Not even Hoth. True, he enjoyed universal popularity, but all he’d done was enter a deserted city. That didn’t make him a hero. Wolperting had never been besieged. The city had never sustained a catastrophic natural disaster, never been ravaged by fire or attacked by an army of demons on which its inhabitants could have tested their capacity for heroism. It was as if danger steered clear of the city, deterred by the Wolpertings’ reputation and warlike appearance. Rumo felt sure he had the makings of a hero. His prowess on Roaming Rock was certainly cut from the cloth of which lessons on the heroic sagas were tailored, but there was no one around to sing his praises. Smyke was far away. Some of the Hackonians might possibly be recounting his heroic deeds to their children, but there was no guarantee that they were even pronouncing his name correctly. For all anyone knew or cared, they might be calling him Moru or Urmo. No, there were no two ways about it: Rumo had had his chance to be a hero – and he’d blown it. As for encountering perilous adventures within these city walls, he had as much prospect of that as of beating Rala at chess.
The Black Dome
Harra of Midgard’s lessons on Wolpertingian general knowledge were a peculiar mishmash of biology, history and etiquette, of rules, facts and legends, of practical information and absurd speculation – a kind of stew made up of scraps from every branch of knowledge that had failed to qualify as a subject in its own right. They might be devoted to the olfactory perception of danger, or the system of civic duties, or the hygienic importance of Wolperting’s public conveniences, or the dangers of trying to swim – Harra’s pupils never knew what awaited them in one of his general knowledge lessons. This time his subject was the Black Dome.

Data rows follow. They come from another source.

-- ==== Sys2Proof/Machine/BWords.lean ====
section
/-!
DEFINITION. The B words: branches and loops (spec/04_core_model.md R74 to R80), state registers (R73, spec/20
R302, R310), ordering and waiting (spec/11 R193 to R199, spec/12 R212), queues, launches and posts (spec/02 R42,
spec/03 Table 3-3), ends (R38 to R40) and traps (spec/17 R249); one entry each in spec/20_reference_b_k.md.
-/

namespace Sys2Proof.Machine

/-- An arrival context, control-core contexts included (R284). -/
def isArrival (m : Mach) : Bool := isControl m.iss.core || (issCtx m).arr

/-- A word that an arrival context may not issue (R285). -/
def notArrival (m : Mach) (f : Mach → Mach) : Mach := if isArrival m then trapW m 0x01 else f m

/-! ### Branches -/

/-- A taken branch (R75). -/
def branchTo (m : Mach) (pkt : W32) : Mach :=
  let m := onIss m (fun c => { c with pc := pkt, wpos := 0 })
  { m with iss := { m.iss with taken := true } }

/-- b.safe (R303): a safe bundle when no loop is active. -/
def execBSafe (h : Hd) (s : State) : Out :=
  runWord s h (fun m =>
    if m.iss.snap.lepi.getLsbD 63 then m else { m with iss := { m.iss with safe := true } })

/-- b.jmp (R294). -/
def execBJmp (h : Hd) (k : BitVec 3) (s : State) : Out := runWord s h (fun m => branchTo m (rdB m 0 k))

/-- b.call (R289): b0 := N, bound 1. -/
def execBCall (h : Hd) (k : BitVec 3) (s : State) : Out :=
  runWord s h (fun m => putB (branchTo m (rdB m 0 k)) 1 0 (BitVec.ofNat 32 m.iss.afterPkt))

/-- b.ladder (R295): the first true slot. -/
def execBLadder (h : Hd) (p q u v k : BitVec 3) (s : State) : Out :=
  runWord s h (fun m =>
    if rdP m 0 p then branchTo m (rdB m 0 k)
    else if rdP m 1 q then branchTo m (rdB m 1 (k + 1))
    else if rdP m 2 u then branchTo m (rdB m 2 (k + 2))
    else if rdP m 3 v then branchTo m (rdB m 3 (k + 3))
    else m)

/-- b.loop (R76, R297). -/
def execBLoop (h : Hd) (n b : BitVec 6) (e p : BitVec 4) (s : State) : Out :=
  runWord s h (fun m =>
    let x := rdS m 0 n
    let q : W32 := BitVec.ofNat 32 m.iss.afterPkt
    if m.iss.snap.lepi.getLsbD 63 then trapW m 0x01
    else noPoison m [x] (fun m =>
      if x.val.toNat / 2 ^ 32 ≠ 0 then trapW m 0x1A
      else if x.val = 0 then
        onIss m (fun c => { c with pc := q + BitVec.ofNat 32 (b.toNat + e.toNat), wpos := 0 })
      else
        let m := onIss m (fun c => { c with
          lc := x.val
          lstart := q.setWidth 64
          lend := (q + BitVec.ofNat 32 (b.toNat - 1)).setWidth 64
          lepi := BitVec.ofNat 64 (2 ^ 63 + e.toNat)
          lpro := (q - BitVec.ofNat 32 p.toNat).setWidth 64
          lreg := n
          pc := q
          wpos := 0 })
        { m with iss := { m.iss with looped := true } }))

‘The Black Dome,’ he pontificated, ‘was here before we existed, is here with us now, and will still be here long after we have ceased to exist.’

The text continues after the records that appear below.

-- ==== Sys2Proof/Machine/Order.lean ====
section
/-!
DEFINITION. The events of the ordering machine: actions leave, commit, bind and are applied, fences and shuts
complete, scoreboarded results land (spec/11_ordering_machine.md R185 to R202, spec/08_pool_memory.md R149 to
R153, spec/04_core_model.md R67, R70, R81, spec/12_engines.md R213).
-/

namespace Sys2Proof.Machine

/-- An event of a part that runs (spec/01 R16, spec/19 R283): before the release nothing else happens. -/
def whenRunning (s : State) (f : Mach → Mach) : Out :=
  onMach s (fun m => if m.phase = .running then f m else m)

/-! ### Actions -/

def isLoad (k : ActKind) : Bool := match k with | .ld => true | _ => false
/-- A load, or the place of one that is still to come. -/
def isLoadPlace (k : ActKind) : Bool := match k with | .ld => true | .more => true | _ => false
def isStore (k : ActKind) : Bool := match k with | .st => true | .radd _ => true | _ => false
def isAtomic (k : ActKind) : Bool := match k with | .cas .. => true | .amo .. => true | _ => false
/-- Does the action write memory? -/
def isWrite (k : ActKind) : Bool := isStore k || isAtomic k
/-- Is it checked as a read (R151)? -/
def isRead (k : ActKind) : Bool := isLoad k || isAtomic k

/-- The lowest byte and the number of bytes that an action takes of its granule. -/
def actLo (a : Act) : Nat := ((List.range 16).find? (fun i => a.mask.getLsbD i)).getD 0
def actLen (a : Act) : Nat := ((List.range 16).filter (fun i => a.mask.getLsbD i)).length

def isFence (k : ActKind) : Bool := match k with | .fence .. => true | _ => false

/-- Does an action stand for a whole block? -/
def isBlock (k : ActKind) : Bool := match k with | .radd _ => true | .more => true | _ => false

/-- Do two actions meet on a granule? -/
def sameGran (a b : Act) : Bool :=
  if isBlock a.kind || isBlock b.kind then a.gran / 64 == b.gran / 64 else a.gran == b.gran

/-- May action `a` leave before the earlier `x`, when nothing that orders stands between (R185)? An action that
depends on a load does not stand in the queue before that load has bound (spec/04 R70). -/
def mayPass (x a : Act) : Bool :=
  (isLoadPlace x.kind || isStore x.kind) && (isLoadPlace a.kind || isStore a.kind) && !(sameGran x a)

/-- The fence classes of an action (Table 11-3); the reads of l.win, which `aux` marks, have none (spec/21 Table 21-1). -/
def actClasses (a : Act) : BitVec 5 :=
  match a.kind with
  | .ld => if a.aux = 2 then 0 else 1
  | .more => 1
  | .st => 2
  | .radd _ => 2
  | .cas .. => 3
  | .amo .. => 3
  | .cmd _ _ _ _ opt kind => cmdClasses kind opt.toNat
  | _ => 0

/-- The owner of the partition whose tables serve an action or a command. -/
def areaOwner (m : Mach) (area : Nat) : Nat := ((getPart m area).owner).getD 0

/-- Does a scope cover what an action of a core touches (R194)? -/
def actCovered (m : Mach) (core scope : Nat) (a : Act) : Bool :=
  match a.kind with
  | .cmd _ x y cw opt kind => coversCmd m scope core a.area (areaOwner m a.area) kind opt.toNat x y cw 0 []
  | _ => covers m scope core a.gran

/-- Does an action between two others keep them in order (R185)? A fence constrains nothing about memory that its scope
does not cover (R194). -/
def keepsOrder (m : Mach) (core : Nat) (x a f : Act) : Bool :=
  match f.kind with
  | .fence _ _ scope => actCovered m core scope x && actCovered m core scope a
  | .shut _ => true
  | .sync => true
  | _ => false

/-- May an action leave past those before it in its queue (R185, R193)? -/
def passes (m : Mach) (core : Nat) (a : Act) : List Act → Bool
  | [] => true
  | x :: xs =>
    (match x.kind with
     | .fence _ succ scope => !(succ &&& actClasses a != 0 && actCovered m core scope a)
     | _ => mayPass x a && !(xs.any (keepsOrder m core x a)))
      && passes m core a xs

/-- May the action at an index leave? -/
def canLeave (m : Mach) (agent : Nat) (iq : List Act) (idx : Nat) : Bool :=
  match iq[idx]? with
  | none => false
  | some a => passes m (agentCore agent) a (iq.take idx)

/-- Drop the waits that have ended from the head of an issue queue. -/
def dropSyncs : List Act → List Act
  | [] => []
  | a :: as => match a.kind with | .sync => dropSyncs as | _ => a :: as

/-- An agent's action leaves its issue queue. -/
def leaves (m : Mach) (agent idx : Nat) : Mach :=
  modAgent m agent (fun x => { x with iq := dropSyncs (x.iq.eraseIdx idx) })

/-- Actions of an agent that stand in pool ports. -/
def portActs (m : Mach) (agent : Nat) : List Act :=
  (m.cores.map (fun e => (e.2.port.filter (fun p => p.1 == agent)).map (·.2))).flatten

/-- Actions of an agent that stand at the HBM reduction adders. -/
def adderActs (m : Mach) (agent : Nat) : List Act :=
  (m.adders.map (fun e => (e.2.filter (fun p => p.1 == agent)).map (·.2))).flatten

/-- Actions of an agent that have left and are not done. -/
def flying (m : Mach) (agent : Nat) : List Act := (getAgent m agent).pend ++ portActs m agent ++ adderActs m agent

/-- Has every write of the agent made before the word numbered `tag` committed (R192, spec/03 R49)? -/
def writesDone (m : Mach) (agent tag : Nat) : Bool := (flying m agent).all (fun a => !(a.tag < tag && isWrite a.kind))

/-- The compute die whose controller serves an HBM address (spec/01 R13). -/
def dieOfPa (pa : Nat) : Nat := pa / 2 ^ 36 % 8 / 2

/-! ### Remote requests that are being applied (R190, R200) -/

def landingOf (m : Mach) (id : Nat) : Option Landing := m.landings.find? (fun l => l.id == id)
def modLanding (m : Mach) (id : Nat) (f : Landing → Landing) : Mach :=
  { m with landings := m.landings.map (fun l => if l.id = id then f l else l) }

/-- The agent whose views and writes an agent's are: a landing's parts are those of the engine context, or the combine
unit, that sent the request. -/
def realAgent (m : Mach) (agent : Nat) : Nat :=
  if agentIsLanding agent then ((landingOf m (agent - landAgent 0)).map (·.agent)).getD combineAgent else agent

/-- The pool core of an address, if it lies in a pool. -/
def poolOf (m : Mach) (pa : Nat) : Option Nat := match targetOf m pa with | .pool c => some c | _ => none

/-- The granules of a range, each with the newest position. -/
def granPositions (m : Mach) (pa len : Nat) : List (Nat × Nat) :=
  (List.range ((pa % 16 + len + 15) / 16)).map (fun i => (pa / 16 * 16 + 16 * i, newestPos m (pa / 16 * 16 + 16 * i)))

/-- Count landed blocks against a barrier of the target core (spec/12 R212, spec/14 R224). -/
def remoteBarrier (m : Mach) (rbarf pa len : Nat) : Mach :=
  match poolOf m pa with
  | some c =>
    if rbarf = 0 then m
    else modCore m c (fun k =>
      let k := barAdd k m.cycle (rbarf - 1) (-(64 * (len / 64) : Nat))
      { k with barWrites := k.barWrites ++ (granPositions m pa len).map (fun p => { bar := rbarf - 1, gran := p.1, pos := p.2 }) })
  | none => m

/-- The barrier field, the address and the length of the block that a remote write is landing. -/
def landBlock (l : Landing) : Nat × Nat × Nat :=
  match l.msg with
  | .store _ r => (r.rbarf, r.pa + 64 * l.blk, min 64 (r.len - 64 * l.blk))
  | .replica _ r => (r.rbarf, r.pa + 64 * l.blk, min 64 (r.len - 64 * l.blk))
  | _ => (0, 0, 0)

/-- The command of a core's collective engine that sent a request not yet answered. -/
def reqOwner (m : Mach) (core id : Nat) : Option (Cmd × Req) :=
  (smGet [] (getCore m core).cmds 3).findSome? (fun c =>
    (c.reqs.find? (fun q => q.r.id == id && !q.answered)).map (fun q => (c, q)))

/-- A write of a remote command that lands on this package itself is its command's write (R198). -/
def noteRemote (m : Mach) (r : RemoteReq) (gs : List Nat) : Mach :=
  if r.src = m.number ∧ !r.mirror then
    match reqOwner m r.srcCore r.id with
    | some (c, _) => modCore m r.srcCore (fun k => { k with
        engWrites := k.engWrites ++ gs.map (fun g => { e := 3, num := c.num, gran := g, pos := newestPos m g }) })
    | none => m
  else m

/-- The request that a landing writes for an engine context. -/
def landReq (l : Landing) : Option RemoteReq :=
  match l.msg with | .store _ r => some r | .direct _ r _ _ => some r | _ => none

/-- A part of a landing has been applied; `g` is what a read part has bound. The last part of a block of a remote write
counts the block against its barrier. -/
def landedPart (m : Mach) (agent : Nat) (a : Act) (g : Option Gran) : Mach :=
  let m := modLanding m (agent - landAgent 0) (fun l => { l with
    left := l.left - 1
    bytes := match g with | some x => smIns l.bytes a.part x | none => l.bytes
    grans := if g.isSome ∨ a.cmd ≠ 0 then l.grans else l.grans ++ [(a.gran, newestPos m a.gran)] })
  let m := match (landingOf m (agent - landAgent 0)).bind landReq, g with
    | some r, none => noteRemote m r [a.gran]
    | _, _ => m
  match landingOf m (agent - landAgent 0) with
  | some l => if l.left = 0 ∧ l.cause = 0 then remoteBarrier m (landBlock l).1 (landBlock l).2.1 (landBlock l).2.2 else m
  | none => m
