/-- UNIT_PLACE (R54, R55). -/
def execUnitPlace (s : State) : Out := whenRunning s serveOwners

/-- ZEROING_COMPLETE (spec/08 R144): the pool, its tiles and their exponent bytes are zero. -/
def zeroPool (m : Mach) (core : Nat) : Mach :=
  let lo := poolPa core 0
  let size := if isControl core then 0x100000 else 0x400000
  { modCore m core (fun k => { k with tiles := [], exps := [], rowFlight := [], zeroTick := m.nowt, renews := [] }) with
    mem := m.mem.filter (fun c => !(lo ≤ c.1 && c.1 < lo + size)) }

def execZeroingComplete (core : Nat) (s : State) : Out :=
  whenRunning s (fun m =>
    match (getCore m core).zeroUntil with
    | some t => if m.cycle < t then m else wakeCore (modCore (zeroPool m core) core (fun k => { k with zeroUntil := none })) core
    | none => m)

/-! ### Pre-emption requests (R56, R250, R251, R259) -/

/-- Is a context one that a request may reach: it runs a unit that is not ending (R36, R250)? -/
def canPreempt (c : Ctx) : Bool :=
  c.unit.isSome && !c.arr && !(ctxEnded c) && c.pre.isNone && c.restoring.isNone && c.ending.isNone && c.susp.isNone

/-- A request reaches a context: an active loop is clamped (R78). -/
def requestPre (m : Mach) (core i : Nat) (src : PreSrc) (slot : Option (Nat × Nat)) : Mach :=
  modCtx m core i (fun c =>
    { clampLoop c with pre := some { src := src, stopped := none, acks := 0, saved := false, slot := slot } })

/-- A free image slot and a free record slot of a partition (spec/19 R268). -/
def freeSlots (m : Mach) (p : Nat) : Option (Nat × Nat) :=
  let q := getPart m p
  match (List.range (q.imgUsed.length + 1)).find? (fun n => !(q.imgUsed.contains n)),
        (List.range (q.recUsed.length + 1)).find? (fun n => !(q.recUsed.contains n)) with
  | some a, some b => if a < q.imgcnt ∧ b < q.reccnt then some (a, b) else none
  | _, _ => none

def takeSlots (m : Mach) (p : Nat) (x : Nat × Nat) : Mach :=
  modPart m p (fun q => { q with imgUsed := x.1 :: q.imgUsed, recUsed := x.2 :: q.recUsed })

/-- A slice ends with a placeable unit waiting: the request is made, unless no slot is free (spec/19 R268). -/
def sliceRequest (m : Mach) (core i : Nat) : Mach :=
  let c := getCtx m core i
  match freeSlots m c.area with
  | none => modCtx m core i (fun c => { c with sliceStart := m.cycle })
  | some x => requestPre (takeSlots m c.area x) core i .slice (some x)

/-- Does a placeable unit wait for which the core is eligible and that no core of its cluster can take (R56)? -/
def unitWaits (m : Mach) (core : Nat) : Bool :=
  !m.noPlace && ((m.owners.filter (fun e => e.2.weight != 0)).any (fun e => (items m e.1).any (fun x =>
    let cs := coresOf m x
    cs.contains core && (pickCore m (itemLpb m x) (cs.filter (fun c => clusterOf c == clusterOf core))).isNone)))

def pclassOf (c : Ctx) : Nat := match c.unit with | some u => u.pclass | none => 0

He left the form to chew on this enigma for a few moments before continuing.
‘There’s a theory that the dome is really a sphere composed of some non-Zamonian metal from outer space. Indeed, there are some who believe that it’s a meteor half buried in the ground, and that the city was erected around it a
long time ago. What supports this theory is that no one has ever discovered what material it consists of.’
He wrote ‘(1) Meteor Theory’ on the blackboard.
‘Another theory is that the unknown builders of Wolperting constructed the Black Dome last of all, using some material that no longer exists. Stupidly, they built the dome from the outside in and forgot to leave a door, thereby entombing themselves and dying a miserable death from lack of oxygen. If this theory is correct, there’s a building in the middle of our city full of skeletons.’
He wrote ‘(2) Tomb Theory’ on the blackboard.
‘A third theory claims that the dome neither fell from the sky nor was artificially constructed, but is an organic growth: a stone plant, a metal mushroom, possibly a boil emanating from the centre of the earth. If the last alternative is correct I wouldn’t like to be here when the boil bursts.’
Everyone laughed and Harra wrote ‘(3) Boil Theory’ on the blackboard.
‘What all these theories really imply – and I could quote you several dozen more – is that there’s no rational explanation for the Black Dome’s existence. My own very personal theory is this: whether it existed before Wolperting was built or was erected by the builders of the city themselves, the Black Dome seems to me to be a sculpture symbolic of the Great Unknown – a gigantic question mark designed to remind us all that, for as long as we live, one task will never be completed. The one performed in here.’
Harra tapped his skull with his knuckles.
‘I know it won’t appeal to you, the notion of a never-ending task, but you must reconcile yourselves to the idea that brainwork and the thirst for knowledge, the desire to solve riddles, will never cease.’